Le chanteur le répète un certain nombre de fois dans les paroles : tout ceci n’est que pour un flirt. Si l’on se fie à la définition du Larousse, il est donc prêt à absolument tout (manger du gratin de choux-fleurs, marcher sur les mains, bref, ajoute ce qui t’arrange à la liste) pour un terme démodé qui signifie « avoir des relations amoureuses plus ou moins platoniques et passagères avec quelqu’un ».

Vraiment ? Tout ça pour du platonique et passager ? Chacun fait ce qu’il veut de son emploi du temps, mais ça me paraît drôlement chronophage pour quand même pas grand-chose. Courage.

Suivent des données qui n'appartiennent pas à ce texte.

/-! ### Accumulator updates (R32, R59, R74) -/

/-- Entries written: number, what each was before its products, and what it is now. Marks gained set
SHEET_ACC_FLAGS; an invalid mark gained is counted. -/
def State.putEntries (s : State) (i : Nat) (es : List (Nat × AccEntry × AccEntry)) : State :=
  let s := s.modSheet i fun x =>
    { x with acc := es.foldl (fun m e => smSet (fun _ => ({} : AccEntry)) m e.1 e.2.2) x.acc }
  let gained (f : AccEntry → Bool) : List (Nat × AccEntry × AccEntry) := es.filter fun e => !f e.2.1 && f e.2.2
  let inv := (gained (·.inv)).length
  let s := s.setIf (!(gained (·.ovf)).isEmpty) (SHEET_ACC_FLAGS_over i) 1
  let s := s.setIf (!(gained (·.under)).isEmpty) (SHEET_ACC_FLAGS_under i) 1
  if inv = 0 then s else (s.setFld (SHEET_ACC_FLAGS_invalid i) 1).count (SHEET_INVALID_CNT_count i) inv

/-! ### Vector registers (R110) -/

/-- Window offset of vector register `v`. -/
def vregOff (v : Nat) : Nat := 0x3B0000 + 256 * v

/-- The 64 lanes of a register. -/
def SheetSt.vreg (x : SheetSt) (v : Nat) : List Nat :=
  let bs := x.read (vregOff v) 256
  (List.range 64).map fun l => leField bs (4 * l) 4

def State.setVreg (s : State) (i v : Nat) (codes : List Nat) : State :=
  s.modSheet i fun x => x.write (vregOff v) (codes.flatMap (leBytes 4))

/-! ### Contour banks and saturation counters (R78 to R84) -/

/-- One tally in bin `k` of bank `b`. -/
def State.tallyBin (s : State) (i b k : Nat) : State :=
  let f := SHEET_CONTOUR_BIN_count i b k
  let n := s.fld f
  if n = 0xFFFFFF then s
  else
    let s := s.setFld f (n + 1)
    if n + 1 = 0xFFFFFF then
      s.setFld (SHEET_CONTOUR_STAT_bin_over i) (s.fld (SHEET_CONTOUR_STAT_bin_over i) ||| 2 ^ b)
    else s

/-- The base exponent of bank `b`. -/
def State.contourBase (s : State) (i b : Nat) : Int := sInt 10 (s.fld (SHEET_CONTOUR_CFG_base i b))

/-- Values tallied into bank `b`: bad, magnitude and exponent of each. -/
def State.tally (s : State) (i b : Nat) (vs : List (Bool × Nat × Int)) : State :=
  let base := s.contourBase i b
  vs.foldl (fun t v => t.tallyBin i b (contourBin v.1 v.2.1 v.2.2 base)) s

/-- Every bin of bank `b` and its bin_over bit are cleared (R81). -/
def State.clearBank (s : State) (i b : Nat) : State :=
  let s := { s with csr := smClear (SHEET_CONTOUR_BIN i b 0) (SHEET_CONTOUR_BIN i b 64) s.csr }
  s.setFld (SHEET_CONTOUR_STAT_bin_over i) (s.fld (SHEET_CONTOUR_STAT_bin_over i) &&& (15 - 2 ^ b))

/-- Saturation counter `n` raised (R83, R84). -/
def State.satCount (s : State) (i n k : Nat) : State :=
  let v := s.fld (SHEET_SAT_count i n)
  if v + k < 2 ^ 32 then s.setFld (SHEET_SAT_count i n) (v + k)
  else (s.setFld (SHEET_SAT_count i n) (2 ^ 32 - 1)).setFld (SHEET_CONTOUR_STAT_sat_over i)
    (s.fld (SHEET_CONTOUR_STAT_sat_over i) ||| 2 ^ n)

/-- Saturation counter `n` and its sat_over bit cleared (R84). -/
def State.satClear (s : State) (i n : Nat) : State :=
  (s.setFld (SHEET_SAT_count i n) 0).setFld (SHEET_CONTOUR_STAT_sat_over i)
    (s.fld (SHEET_CONTOUR_STAT_sat_over i) &&& (15 - 2 ^ n))

/-! ### Flags and counters (R135, R136, R143) -/

def State.flagN (s : State) (i n : Nat) : Bool := bit (s.reg64 (SHEET_FLAGS i)) n

def State.setFlagN (s : State) (i n : Nat) (v : Bool) : State :=
  s.setReg64 (SHEET_FLAGS i) (putBits (s.reg64 (SHEET_FLAGS i)) n 1 (b2n v))

def State.ct (s : State) (i n : Nat) : Nat := s.fld (SHEET_CT_count i n)

/-- A counter add; past all ones it stays there and records 0x2010. -/
def State.ctAdd (s : State) (i n k tag : Nat) : State :=
  let v := s.ct i n + k
  if v < 2 ^ 32 then s.setFld (SHEET_CT_count i n) v
  else (s.setFld (SHEET_CT_count i n) (2 ^ 32 - 1)).raise 0x2010 (unitSheet i) tag 0

/-- Whether comparator `m` is true (R141). -/
def State.cmpTrue (s : State) (i m : Nat) : Bool :=
  s.flag (SHEET_CMP_CTL_enable i m) &&
    (let v := s.fld (SHEET_CMP_VAL_value i m)
     if s.flag (SHEET_CMP_CTL_source i m) then decide (v ≤ s.ct i (s.fld (SHEET_CMP_CTL_ctr i m)))
     else decide (v ≤ (s.sheet i).time))

/-- Whether a wait holds (R135). -/
def State.waitHolds (s : State) (i : Nat) (w : Nat × Nat) : Bool :=
  let k := selKind w.1
  let x := selArg w.1
  if k = 1 ∨ k = 3 then s.flagN i (x % 64)
  else if k = 2 then !s.flagN i (x % 64)
  else if k = 4 then decide (countOf w.2 ≤ s.ct i (x % 16))
  else if k = 5 then s.cmpTrue i (x % 8)
  else if k = 8 then decide (countOf w.2 ≤ s.acView i x)
  else true

/-- What a satisfied wait consumes (R135). -/
def State.consume (s : State) (i : Nat) (w : Nat × Nat) : State :=
  let k := selKind w.1
  let x := selArg w.1
  if k = 3 then s.setFlagN i (x % 64) false
  else if k = 4 then s.setFld (SHEET_CT_count i (x % 16)) (s.ct i (x % 16) - countOf w.2)
  else s

/-- A retiring word's signal (R136). -/
def State.applySignal (s : State) (i : Nat) (w : QWord) : State :=
  let (sel, c) := w.signal
  let k := selKind sel
  let x := selArg sel
  if k = 1 then s.setFlagN i (x % 64) true
  else if k = 2 then s.setFlagN i (x % 64) false
  else if k = 4 then s.ctAdd i (x % 16) (countOf c) w.tag
  else if k = 6 then
    let v := s.fld (SHEET_CMP_VAL_value i (x % 8)) + countOf c
    -- past 2^64 the spec states no value: a free one
    if v < 2 ^ 64 then s.setFld (SHEET_CMP_VAL_value i (x % 8)) v
    else
      let (v, s) := s.draw 64
      s.setFld (SHEET_CMP_VAL_value i (x % 8)) v
  else if k = 8 then
    let s := s.digest i w.tag 2 x w.twin (leBytes 4 (countOf c))
    if s.suppressed i then s else s.acRelease i x (countOf c) w.tag
  else s

/-! ### Staging (R204, R205) -/

def State.stageWrite (s : State) (a : Nat) (bs : List Byte) : State :=
  let put (m : SMap Byte) (e : Byte × Nat) : SMap Byte :=
    if a + e.2 < 2 ^ 24 then smSet zeroByte m (a + e.2) e.1 else m
  s.modFab fun f => { f with staging := bs.zipIdx.foldl put f.staging }

def State.stageRead (s : State) (a n : Nat) : List Byte := smRead zeroByte s.fab.staging a n

def State.filled (s : State) (u : Nat) : Bool := smGet (fun _ => false) s.fab.fill u

/-- Fill bits of the units from `u0`, `n` of them. -/
def State.setFill (s : State) (u0 n : Nat) (b : Bool) : State :=
  let put (m : SMap Bool) (k : Nat) : SMap Bool :=
    if u0 + k < 65536 then smSet (fun _ => false) m (u0 + k) b else m
  s.modFab fun f => { f with fill := (List.range n).foldl put f.fill }

def State.tallyOf (s : State) (u : Nat) : Nat := smGet (fun _ => 0) s.fab.tally u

Autre aventurière de l’amour qui rame à fond, Adrienne Pauly chantait en 2006 dans J’veux un mec son exigence absolue de l’amour, quitte à négliger franchement l’objet de son affection :

« J’veux un mec / Viens le mec / Ton avis j’en ai rien à foutre / Tes amis j’en ai rien à foutre »

Je peux envisager qu’Adrienne Pauly soit désespérée, mais tout ceci me semble tout de même bien insistant et un peu agressif. Ne serait-il pas moins oppressant de commencer par dire « je voudrais » ? La chanteuse décrit un mépris total et affiché pour la personne aimée et son entourage, ce qui ne donne pas très envie !

Personne ne réclame d’être traîné dans la gadoue sous prétexte d’amour. Au contraire, comme l’expliquaient avec force verbiage les Spice Girls dans Wannabe, « si tu veux être mon amoureux•se, tu vas devoir t’entendre avec mes ami•e•s »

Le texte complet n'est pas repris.